Is there yet a lower cost (well under $10k) printer & cutter-in-one to serve small businesses and individual apparel decorators who desire to use vinyl?

AB


----------



## mystysue (Aug 27, 2006)

Ive not looked around since i got mine.. .. i do believe you can find the smaller 30" versacamms for under 10,000 used.. ..
The machines are fasinating to watch.. when we first got ours.. we used to stand and watch it print.. then cut.. lol.. it was like watching a ping pong match with our heads moving back and forth watching the print head.. 

I will say.. I have no complaints about the machine what so ever.. 
so far we use it for banners, stickers, vehicle wraps.. and digital signs. and are gonna be trying the t-shirt transfer material one of these days.. lol.....


----------



## tdeals (Dec 13, 2006)

I can imagine how cool it is to see in person! I was just in awe over the video and it featured a guy who said he has one and likes the sound it makes when it cuts. Crazy! 

But who am I to call him crazy, as I placed myself on the email contact list recently for the SGIA show in Atlanta this fall. I want to get hynotized by the big cutters in action too at the show! 

I've noticed some threads here about proprietary software used with cutters. Are any of those applications Mac OS X compatible, as I'm a Mac only user?

AB


----------



## mystysue (Aug 27, 2006)

from what the site says.. about the versaworks program which is what comes with the machine.. It says its windows compatable.. so im not sure if that program can be used with a mac.. I know some people run thier print cutters out of other rip programs.. .. so that is an option too.

the sounds the machine makes when its printing and cutting are both quite cool.. 
rof.. when its cool in the shop.. i go place my hands on the heater part at the front that heats the print after its printed to cure it..
warms my hands right up..


----------



## designzunlimited (Jun 5, 2012)

can i download the gcc cutter cd to more than one computor?


----------



## BlueForME (Mar 4, 2011)

designzunlimited said:


> can i download the gcc cutter cd to more than one computor?


Yes, no problem doing that. I have several computers with the GCC cutter downloaded to them.

Blue


----------



## royster13 (Aug 14, 2007)

designzunlimited said:


> can i download the gcc cutter cd to more than one computor?


Do you mean can you run Great Cut software on more than 1 computer?....If that is your question, you can do it but you will need an extra software licence....


----------



## dazzabling (Sep 21, 2011)

royster13 said:


> Do you mean can you run Great Cut software on more than 1 computer?....If that is your question, you can do it but you will need an extra software licence....

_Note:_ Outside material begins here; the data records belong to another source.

-- ==== Sys2Proof/Config.lean ====
section
/-!
DEFINITION. The device's fixed limit and the values that the manual
leaves open: opaque constants without a body, so that no proof can lean on one of their values.
-/

namespace Sys2Proof.Config

/-- The free part of a CSRR of CYCLE: the stalls, bubbles and held cycles that no rule counts (00 R5, R14, 02 R53,
R47; log 5). Applied to the draw counter of the state. -/
opaque stallCycles : Nat → BitVec 64

/-- Byte `k` of the RSASSA-PSS signature that an RSA-4096 key makes over a list of bytes; the third argument draws its salt (04 R120,
15 R330; log 6). -/
opaque signature : BitVec 4096 → List (BitVec 8) → Nat → Nat → BitVec 8

/-- Whether a 512-byte signature over a list of bytes verifies under the public key of a given digest (15 R327, 23 R372; log 6). -/
opaque signatureVerifies : BitVec 512 → List (BitVec 8) → List (BitVec 8) → Bool

/-- Whether a control-store image, which carries its signature in a place that the manual does not give, verifies under the public
key of a given digest (15 R326; log 6). -/
opaque imageVerifies : BitVec 512 → List (BitVec 8) → Bool

/-- The digest of the Yunacon root key (15 R330, 23 R372; log 6). -/
opaque rootKey : BitVec 512

/-- The control-store word that an image places at an address (15 R326 gives an image no layout; log 65). -/
opaque imageWord : List (BitVec 8) → BitVec 12 → BitVec 96

/-- The bank of a 256-byte block of HBM or the far tier, and its row group there, one of 8,192 (14 R310 gives no map of addresses;
log 45). -/
opaque rowBank : Nat → Nat
opaque rowGroup : Nat → BitVec 13

/-- Whether Genay holds storage for itself in a row group, by 8,192 × bank + group (14 R311 says that it does and not where; log 45). -/
opaque genayGroup : Nat → Bool

/-- SHA-512 of a list of bytes, as one number (15 R327, R330, 16 R341; log 6). -/
opaque sha512 : List (BitVec 8) → BitVec 512

/-- The security version that a control-store image carries (15 R326 names it and gives it no place; log 6). -/
opaque imageVersion : List (BitVec 8) → Nat

/-- A committed or available allowance whose exact value falls outside a signed 64-bit count: the manual bounds credits alone (04 R95,
R97; log 60). -/
opaque allowanceOutside : Int → BitVec 64

/-- The VCORE current limit in amperes (23 R369). -/
def currentLimit : Nat := 12000

end Sys2Proof.Config
end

Really?? ..wonder how Blue did it?


----------



## royster13 (Aug 14, 2007)

I would be interested in that as well....GCC told me the licence only worked on 1 computer....

Maybe he is running other software.....


----------



## BlueForME (Mar 4, 2011)

royster13 said:


> Do you mean can you run Great Cut software on more than 1 computer?....If that is your question, you can do it but you will need an extra software licence....


OK, let me clarify that I run the GCC on several computers but not with the Great Cut software. Haven't gotten the Great Cut to install yet. I took the question to be can you use the cutter on several different computers, not can I use Great Cut on several computers, not sure which is correct now.

Blue


----------



## designzunlimited (Jun 5, 2012)

BlueForME said:


> OK, let me clarify that I run the GCC on several computers but not with the Great Cut software. Haven't gotten the Great Cut to install yet. I took the question to be can you use the cutter on several different computers, not can I use Great Cut on several computers, not sure which is correct now.
> 
> Blue


i meant download the cd to more than one comp the one that came with my cutter gcc24 lx


----------



## royster13 (Aug 14, 2007)

I think the answer is no.....The licence for Great Cut must be activated and it can only work on 1 computer at a time.....


----------



## Blue92 (Oct 8, 2010)

royster13 said:


> I think the answer is no.....The licence for Great Cut must be activated and it can only work on 1 computer at a time.....


After I installed Great Cut I either called or emailed (can't remember) about installing a second copy. Figured it would be at a discounted price if nothing else. 

I was told it wasn't a problem and I could install on a second computer using the same license.

I did and it wasn't. Installed with no problem.


----------